It's about time — sort of — Part I: Data Domain's GDA

Monday EMC announced the Data Domain Global Deduplication Appliance.  I’ve had a lot to say about Data Domain’s lack of global dedupe over the years, so I’ve got to post about this.

I’ve posted a lot about the need for global deduplication here, here, and here. I believe it’s an essential feature for environments both large and small, and I’ve eagerly awaited Data Domain’s global deduplication feature for years.  If I recall correctly, it’s been promised for at least three years, maybe more.

What EMC has announced (but not released) is what I would call a good step in the right direction.  It’s a good step because Data Domain can finally provide dedupe across more than one appliance.  I want you to hear this first, because I’m about to explain why they’ve still got a long way to go.

The reason why it’s only a step in the right direction is that it’s designed to meet a very small percentage of Data Domain’s customer base.
1. It’s only for two nodes, not multiple nodes
2. It’s only for the DD 880, the top of the DD’s liine
3. It’s only for NetBackup
4. It’s only for NetBackup users who have paid for OST

Only the very largest of EMC’s customers are going to need an 880 to start with, and only the very largest are going to need two of them.  Remember that 99.7% of all businesses are small businesses.  It supports NetBackup and Backup Exec, but I’d be extremely surprised if there is a single Backup Exec customer who is backing up a datacenter bigger than 140 TB, which is when you’d need a second 880.  (If that’s you, I’d love to hear from you.)  So essentially this product is aimed at only the largest NetBackup customers, and only those who have sprung for an OST license.

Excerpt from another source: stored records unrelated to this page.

/-- Settles O35: under either strategy the answer is the dividend times the divisor's inverse, the one quotient. -/
theorem fdivAnswersTheQuotient : Obligations.FdivAnswersTheQuotient := by
  intro a b s h hs ha h1 h2
  obtain ⟨-, hm, hf, hirr⟩ := context_of_inv h hs
  have hlt := modMultiply_lt hf a.toNat (polyInv b.toNat s.modulus)
  refine ⟨_, exec_fdiv_of_ok hs ha h2 (by omega) (fieldDivide_eq h hs ha h1 h2), hlt, ?_, fun h0 => ?_,
    fun x hx hxb => ?_⟩
  · rw [modMultiply_eq_iff hf ha, ← eq_modMultiply_polyInv_iff hf hm hirr hlt h1 h2]
  · rw [h0, modMultiply_zero_left _ hf]
  · rwa [eq_modMultiply_polyInv_iff hf hm hirr hx h1 h2, ← modMultiply_eq_iff hf ha]

/-- Settles O37, with ModMultiply and PolyInv for the product and the inverse under either strategy. -/
theorem fieldLawsHoldInEveryContext : Obligations.FieldLawsHoldInEveryContext := by
  intro s h hs
  obtain ⟨-, hm, hf, hirr⟩ := context_of_inv h hs
  refine ⟨fun a b => modMultiply a b s.modulus s.m, fun a b => modMultiply a (polyInv b s.modulus) s.modulus s.m,
    fun a => polyInv a s.modulus, fun a b ha hb => ⟨?mul, fun hb0 => ?div, fun hb0 => ?inv, ?divZero, ?invZero⟩,
    fun a b c ha hb hc => ⟨?closed, ?one, ?comm, ?assoc, ?distrib, fun ha0 => ?inverse, fun hb0 => ?quotient⟩⟩
  case mul => exact exec_fmul_of_ok hs ha hb (fieldMultiply_eq h hs ha hb)
  case div => exact exec_fdiv_of_ok hs ha hb hb0 (fieldDivide_eq h hs ha (Nat.one_le_iff_ne_zero.mpr hb0) hb)
  case inv => exact exec_finv_of_ok hs hb hb0 (fieldInvert_eq h hs (Nat.one_le_iff_ne_zero.mpr hb0) hb)
  case divZero => exact exec_fdiv_zero hs ha
  case invZero => exact exec_finv_zero hs
  case closed => exact modMultiply_lt hf a b
  case one => exact (modMultiply_one a _ _).trans (reduce_of_lt hf ha)
  case comm => exact modMultiply_comm a b _ _
  case assoc => exact modMultiply_assoc hf a b c
  case distrib => exact modMultiply_xor hf a b c
  case inverse =>
    have ha1 : 1 ≤ a := Nat.one_le_iff_ne_zero.mpr ha0
    exact ⟨polyInv_lt hf ha, modMultiply_polyInv hf hm hirr ha1 ha, polyInv_polyInv hf hm hirr ha1 ha⟩
  case quotient =>
    have hlt := modMultiply_lt hf a (polyInv b s.modulus)
    refine ⟨hlt, ?_⟩
    rw [modMultiply_eq_iff hf ha,
      ← eq_modMultiply_polyInv_iff hf hm hirr hlt (Nat.one_le_iff_ne_zero.mpr hb0) hb]

end Sys2Proof.Proofs
end

section
/-! PROOF. From a state that meets the invariant no command reaches a fault of the model, and no command but PCLMUL
answers more than 64 bits (30_encoding.md rule R64, 93_implementation_defined.md U2, U7). -/

namespace Sys2Proof.Machine

/-- An error is raised, so no fault of the model is reached. -/
def NoFault : Stop → Prop
  | .raise _ => True
  | .fault _ => False

theorem conclude_next_of_noFault {P : State × Wide → Prop} {c : Cmd (State × Wide)} (h : Ends P NoFault c) (s : State) :
    ∃ t, conclude s c = .next t := by
  rcases cmd_cases c with ⟨⟨t, r⟩, rfl⟩ | ⟨code, rfl⟩ | ⟨f, rfl⟩
  · exact ⟨_, rfl⟩
  · exact ⟨_, rfl⟩
  · exact h.elim

theorem deliver_next_of_noFault {P : Wide → Prop} {c : Cmd Wide} (h : Ends P NoFault c) (s : State) :
    ∃ t, deliver s c = .next t := by
  rcases cmd_cases c with ⟨r, rfl⟩ | ⟨code, rfl⟩ | ⟨f, rfl⟩
  · exact ⟨_, rfl⟩
  · exact ⟨_, rfl⟩
  · exact h.elim

/-! ### CREATE and SELCANON, from any state -/

theorem ends_selectCanonical {m : Nat} (hm : 1 ≤ m ∧ m ≤ 63) :
    Ends (fun f => deg f = (m : Int) ∧ isIrreducible f m = true) NoFault (selectCanonical m) := by
  obtain ⟨f, hf⟩ := exists_isCanonical hm.1 hm.2
  rw [selectCanonical_ok_iff.mpr hf]
  exact choosesModulus_spec (modulus := none) (fb := false) hm.1 hf

theorem ends_chooseModulus {m : Nat} (hm : 1 ≤ m ∧ m ≤ 63) (modulus : Option Word) (fb : Bool) :
    Ends (fun f => deg f = (m : Int) ∧ isIrreducible f m = true) NoFault (chooseModulus m modulus fb) := by
  cases modulus with
  | none => exact ends_selectCanonical hm
  | some a =>
    refine ends_bind (ends_checkTop trivial) fun _ ha => ?_
    split
    · next hirr => exact ⟨ha, hirr⟩
    · split
      · exact ends_selectCanonical hm
      · trivial

theorem ends_resolveStrategy (s : State) (m : Nat) (hint : Hint) :
    Ends (fun _ => True) NoFault (resolveStrategy s m hint) := by
  rcases resolveStrategy_cases s m hint with ⟨_, _, hs⟩ | ⟨_, _, hs⟩ | ⟨_, hs⟩ <;> rw [hs] <;> trivial

theorem ends_createCommit {m f : Nat} (hm : 1 ≤ m ∧ m ≤ 63) (hf : deg f = (m : Int) ∧ isIrreducible f m = true)
    (s : State) (strategy : Strategy) : Ends (fun _ => True) NoFault (createCommit s f m strategy) := by
  cases strategy with
  | direct => trivial
  | table =>
    obtain ⟨g, hg⟩ := exists_searchGenerator hf.1 hm.1 hm.2 hf.2
    rw [createCommit_table hg]
    trivial

/-- CREATE answers in every state: the checks of phase 1 leave a modulus that has a generator. -/
theorem create_next (m : Nat) (modulus : Option Word) (hint : Hint) (fb : Bool) (s : State) :
    ∃ t, exec (.create m modulus hint fb) s = .next t := by
  refine conclude_next_of_noFault (P := fun _ => True) ?_ s
  refine ends_bind (P := fun c => (1 ≤ m ∧ m ≤ 63) ∧ deg c.1 = (m : Int) ∧ isIrreducible c.1 m = true) ?checks
    fun c ⟨hm, hf⟩ => ends_bind (ends_createCommit hm hf s c.2) fun _ _ => trivial
  exact ends_bind (ends_checkDegree trivial) fun _ hm => ends_bind (ends_chooseModulus hm modulus fb) fun _ hf =>
    ends_bind (ends_resolveStrategy s m hint) fun _ _ => ⟨hm, hf⟩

What I’ve tried to explain in previous posts is that global dedupe is not just for the largest customers.  Global dedupe (AKA Multi-node dedupe) should be a standard feature on any multi-node target dedupe system.  Data Domain’s Brian Biles seems to think that if you buy a smaller Data Domain box and you need more than it can supply, all you need to do is swap the head out with a bigger head.  I think completely different.  I think swapping a head out is a waste of money.  People pay 10s of thousands of dollars (or more than $100K) just for the head.  Throwing that head away and buying a new one may sound great to the company selling you the head, but to me it seems like wasted money.

So hopefully one day Data Domain will support all backup products with their global dedupe offering, and will support the feature on any node.  They tell me that the code would support it, and it’s a matter of testing and support, and that they’ll do what the market tells them to do.  Well, market, if you agree with me, tell them.

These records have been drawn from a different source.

-- ==== Sys2Proof/Syntax.lean ====
section
/-! DEFINITION. The commands of the block: one constructor per row of spec/opcode_table.json, in the table's order. -/
namespace Sys2Proof
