/-- The latest commit cue of the device and of the tenant (R138, R139), and the queue's Commit Cue log (R124). -/
def noteCommit (c : Scene) (s : State) : State :=
  let now := s.cue.now
  let e : CommitEntry :=
    { cid := c.cid, opcode := c.opcode, flags := flag c.kind.isWrite 0 + flag (isOk c.st) 1, cue := s.tenantCue c.tag now }
  let s := { s with scn := { s.scn with latest := now, tenantLatest := Tab.put s.scn.tenantLatest c.tag now } }
  onSq c.ctrl c.sq (fun q => { q with
    retired := q.retired + 1
    log := (q.log ++ [e]).drop (q.log.length + 1 - 256) }) s

/-- The address of a tenant's SLM byte in the memory that holds every tenant's SLM. -/
def slmAddr (tag off : Nat) : Nat := tag * 2 ^ 40 + off

/-- Bytes of a tenant's SLM. [DEDUCED: log entry 10] -/
def State.slmRead (s : State) (tag off n : Nat) : Bytes := memRead s.slm (slmAddr tag off) n

/-- Bytes of a tenant's SLM written. -/
def slmWrite (tag off : Nat) (b : Bytes) (s : State) : State := { s with slm := memWrite s.slm (slmAddr tag off) b }

/-- Bytes with no defined value: free values. -/
def freeBytes (n : Nat) (s : State) : Bytes × State :=
  ((List.range n).map (fun i => (Config.freeValue (s.free + i)).setWidth 8), { s with free := s.free + n })

/-- An Execute Program ends: its invocations are forgotten. -/
def forgetExec (o : Nat) (s : State) : State :=
  { s with bob := { s.bob with
      execs := Tab.del s.bob.execs o
      invs := s.bob.invs.filter (fun p => p.2.scene != o) } }

/-- An Execute Program fails: the destination bytes it wrote are undefined (R326). -/
def undoExec (o : Nat) (c : Scene) (s : State) : State :=
  match c.kind, Tab.find s.bob.execs o with
  | .execute x, some e =>
    if x.dstKind = 1 then
      let (b, s) := freeBytes e.output.length s
      forgetExec o (slmWrite c.tag x.dstOff b s)
    else forgetExec o s
  | _, _ => s

/-- A scene retires: its commit point, its status and DW0 fixed (R112, R122). [DEDUCED: log entry 120] -/
def retire (o : Nat) (st : Status) (dw0 : Nat) (s : State) : State :=
  match Tab.find s.scn.scenes o with
  | some c =>
    let c' := { c with retired := true, st := st, dw0 := dw0, commitCue := s.cue.now, staged := 0, wantCommit := false,
                       wantPoint := false }
    let s := { s with scn := { s.scn with scenes := Tab.put s.scn.scenes o c' } }
    tryPost o (noteReset o c' (dropVersion c (releaseStaging c (forgetExec o (noteCommit c' s)))))
  | none => s

/-- A scene rolls back: no commit point, no effect on stored data, its tasks and space given back (R112, R292). -/
def rollBack (o : Nat) (st : Status) (s : State) : State :=
  match Tab.find s.scn.scenes o with
  | some c =>
    if c.decided then s
    else
      let keep : Bool := match c.kind with | .execute _ | .loadProgram _ => true | _ => false
      let c' := { c with rolledBack := true, st := st, dw0 := if keep then c.dw0 else 0, commitCue := s.cue.now, staged := 0, reserve := none, media := [],
                         wantCommit := false, wantPoint := false }
      let s := { s with scn := { s.scn with scenes := Tab.put s.scn.scenes o c' } }
      let s := { s with hfe := { s.hfe with reqs := Tab.mapVals s.hfe.reqs (fun _ r => if r.scene = o then { r with failed := true } else r) } }
      let s := count1 0x301024 (count1 (tenantKey c.tag 0x5014) s)
      tryPost o (noteReset o c' (dropVersion c (returnReserve c (releaseStaging c (cancelTasks o (undoExec o c s))))))
  | none => s

/-- A command that fails or ends in the cycle of its fetch. -/
def endAtOnce (h : CmdHdr) (opcode : Nat) (st : Status) (dw0 : Nat) (s : State) : State :=
  let (o, s) := openScene h opcode .admin 0 s
  retire o st dw0 s

/-- A command that fails: it has no effect. -/
def failCmd (h : CmdHdr) (opcode : Nat) (st : Status) (s : State) : State := endAtOnce h opcode st 0 s

/-! ### What a fetched command meets before its own work -/

/-- The sets a controller serves, by kind of command. -/
inductive CmdSet where
  | admin | houseAdmin | identify | nvm | kv | programs | slm | anyIo | gloexAdmin | pcieAdmin | fabricAdmin
  deriving DecidableEq, Repr

/-- May this controller's queue issue commands of the set (R106, R107, R133)? -/
def accepts (s : State) (h : CmdHdr) (set : CmdSet) : Bool :=
  match s.ctrlOf h.ctrl with
  | some k =>
    match set with
    | .admin => h.sq == 0
    | .identify => h.sq == 0 || s.dev.phase == .curtainDown
    | .houseAdmin => h.sq == 0 && k.tag == 0
    | .pcieAdmin => h.sq == 0 && k.transport == 0
    | .fabricAdmin => h.sq == 0 && k.transport != 0
    | .gloexAdmin => h.sq == 0 && k.gloex
    | .nvm | .kv | .anyIo => h.sq != 0
    | .programs => if h.sq = 0 then ((s.tenantRec k.tag).map (fun r => r.flags.testBit 2)).getD false
        else !k.gloex && ((s.tenantRec k.tag).map (fun r => r.flags.testBit 2)).getD false
    | .slm => h.sq != 0 && !k.gloex
  | none => false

Written by W. Curtis Preston (@wcpreston), four-time O'Reilly author, and host of The Backup Wrap-up podcast. I am now the Technology Evangelist at Sullivan Strickler, which helps companies manage their legacy data

7 comments
  • Curtis –

    In your opinion, what vendor do you feel does an adequate job with a global dedupe offering?

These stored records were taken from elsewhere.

/-- The outcome of a fixity check of a version (R153, R154), by the RESULT codes of R155: 0 passed, 1 or 3 damaged, 2 repaired and
rewritten to new placement. -/
def fixityVersion (nsid obj result digest : Nat) (n : Namespace) (v : Version) (s : State) : State :=
  let v' := { v with
    fixityCue := s.cue.now
    fixityResult := if result = 0 then 1 else if result = 2 then 3 else 2
    repaired := v.repaired || result == 2
    damaged := v.damaged || (result == 1 || result == 3) }
  let s := { s with obj := { s.obj with ns := Tab.put s.obj.ns nsid { n with vers := Tab.put n.vers obj v' } } }
  let s := if result = 2 then
      (match placeMedia ((List.range v.units).map (fun i => v.first + i)) s with
      | some s => { s with trl := (journal v.units s.wall s.trl).2 }
      | none => s)
    else s
  postResult { kind := 0, result := result, alg := n.fixityAlg, tag := n.owner, nsid := nsid, key := v.key, objId := obj,
               digest := if result = 2 then v.digest else digest, pub := n.services.testBit 3 } s

/-- The outcome of a fixity check, of a version or of an extent of an NVM namespace (R150-R154): posted, recorded, off the sweep. -/
def fixityDone (nsid obj result digest : Nat) (s : State) : State :=
  match Tab.find s.obj.ns nsid with
  | none => s
  | some n =>
    let n := { n with sweep := n.sweep.map (fun w => { w with unchecked := setDel w.unchecked obj }) }
    let note := fun (s : State) =>
      if result = 2 then raiseObj 279 obj n.owner s else if result = 1 ∨ result = 3 then raiseObj 280 obj n.owner s else s
    let s := { s with obj := { s.obj with ns := Tab.put s.obj.ns nsid n } }
    if n.kv then
      match Tab.find n.vers obj with
      | some v => note (fixityVersion nsid obj result digest n v s)
      | none => s
    else
      note (postResult { kind := 0, result := result, alg := n.fixityAlg, tag := n.owner, nsid := nsid, key := [], objId := obj,
                         digest := digest, pub := n.services.testBit 3 } s)

/-- A check that failed before its digest: repaired where the re-read passes, else unreadable (R153). -/
def fixityFail (c : Option FixCheck) (result : Nat) (s : State) : State :=
  match c with
  | some c => fixityDone c.nsid c.obj (if c.recovers then 2 else result) 0 s
  | none => s

/-- One version moves to the other tier by one map switch (R149, R164): a new run, the old one freed, the CRC-64 checked. [DESIGN CHOICE: log entry 84] -/
def moveVersion (nsid id : Nat) (s : State) : State :=
  match Tab.find s.obj.ns nsid with
  | none => s
  | some n =>
    match Tab.find n.vers id with
    | none => s
    | some v =>
      match moveTarget s n v with
      | none => s
      | some k =>
        let bytes := v.storedUnits * 4096
        let (first, t) := takeRun n.owner k v.units bytes s.trl
        match placeMedia ((List.range v.units).map (fun i => first + i)) { s with trl := t } with
        | none => s
        | some s =>
          let (_, t) := journal v.units s.wall s.trl
          let t := freeRun n.owner v.first v.units bytes t
          let v' := { v with first := first, platters := k == 1, reads := [] }
          { s with trl := t, obj := { s.obj with ns := Tab.put s.obj.ns nsid { n with vers := Tab.put n.vers id v' } } }

/-- The daily pass over a namespace (R149); moves stop in Final Curtain (R194). [DESIGN CHOICE: log entry 84] -/
def doTierMovePass (nsid : Nat) (s : State) : State :=
  if s.dev.phase = .performance ∧ s.trl.restored then
    match Tab.find s.obj.ns nsid with
    | some n => if n.kv then n.vers.foldl (fun s p => moveVersion nsid p.1 s) s else s
    | none => s
  else s

/-! ### Archive jobs (R158-R163) -/

/-- A tenant's archive job. -/
def State.job (s : State) (tag : Nat) : ArcJob := Tab.at s.obj.jobs tag {}

/-- A tenant's archive job changed. -/
def onJob (tag : Nat) (f : ArcJob → ArcJob) (s : State) : State :=
  { s with obj := { s.obj with jobs := Tab.update s.obj.jobs tag {} f } }

/-- A register of a tenant's window. -/
def State.tw (s : State) (tag off reset : Nat) : Nat := s.reg (tenantKey tag off) reset

/-- A key register's bytes, `n` of them, from its four words (R162). -/
def keyBytes (s : State) (tag off reset n : Nat) : Bytes :=
  ((List.range 4).map (fun i => leBytes 4 (s.tw tag (off + 4 * i) reset))).flatten.take n

/-- May an archive command be taken: the device serves work, the tenant exists, no job runs (R161, R162)? -/
def arcIdle (s : State) (tag : Nat) : Bool := (s.job tag).phase == .idle && writable s false && (s.tenantRec tag).isSome

/-- The two namespaces of a job: both the tenant's, a KV and a format-0 NVM one (R161). -/
def arcNamespaces (s : State) (tag : Nat) : Option (Namespace × Namespace) :=
  match Tab.find s.obj.ns (s.tw tag 0x7008 0), Tab.find s.obj.ns (s.tw tag 0x700C 0) with
  | some a, some b => if a.owner = tag ∧ b.owner = tag ∧ a.kv ∧ !b.kv ∧ b.lbaf = 0 then some (a, b) else none
  | _, _ => none

/-- EXPORT (R158, R161): the versions of the key range, in ascending key order. -/
def doArcExport (tag : Nat) (s : State) : State :=
  if !arcIdle s tag then s
  else
    match arcNamespaces s tag with
    | none => onJob tag (fun j => { j with err := 2, objects := 0, failed := 0, bytes := 0 }) s
    | some (kv, _) =>
      let len := s.tw tag 0x7040 0x1000
      let lo := keyBytes s tag 0x7020 0 (min 16 (bits len 4 0))
      let hi := keyBytes s tag 0x7030 0xFFFFFFFF (min 16 (bits len 12 8))
      let inRange := fun (k : Bytes) => (lo.isEmpty || !bytesLt k lo) && (hi.isEmpty || !bytesLt hi k)
      let todo := (kv.keys.filter inRange).filterMap (fun k => (kv.newest k).map (fun p => p.1))
      onJob tag (fun j => { j with
        phase := .exporting, err := 0, abort := false, objects := 0, failed := 0, bytes := 0, todo := todo, start := s.cue.now
        kvNs := s.tw tag 0x7008 0, bagNs := s.tw tag 0x700C 0 }) s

  • I agree, cause if they don’t I’ll be looking at other solutions once my existing “small” Data Domain is full. With the way dedupe is changing (meaning availability and usage in the industry) Data Domain is going to have to push really hard to maintain any perception of value for the premium dollars they demand.

  • [quote name=Natalie Voican]In your opinion, what vendor do you feel does an adequate job with a global dedupe offering?[/quote]
    Since Curtis is still a consultant, $1 says his reply will be either, “That is a billable question,” or “Sign up for TruthInIT.” =D

  • What the companies advertise is this:

    * Data Domain supports two nodes
    * Exagrid supports 10 nodes
    * FalconStor supports four nodes
    * IBM supports two nodes
    * NEC supports 55+ nodes
    * Sepaton supports six nodes

    Quantum is the only target dedupe vendor left to have no global dedupe.

    I can also tell you that these solutions are not created equal (and I’m not just talking about their numbers). There are vast differences in their offerings and the level of satisfaction that their customers have. Talking about THAT is a billable discussion ๐Ÿ˜‰ (Someone owes Brinton $1.) The most affordable way to go down the “billable” path is to look at truthinit.com. It’s a very unique offering.

  • I believe Symantec’s PureDisk as well has Global Dedupe… Up to 16 nodes per Storage pool.

  • But you’re right. Symantec PureDisk and CommVault both have global target dedupe for their products. (Before someone jumps in, Avamar has global dedupe, but it’s a source dedupe product.)

  • I swear I was told that PureDisk does both Source and Target global dedupe. The client-side hash catalog is sent to the Puredisk pool, and PureDisk replies back with “only send these bits of data back, I’ve got the rest.” Or at least that was the high level that was fed to me.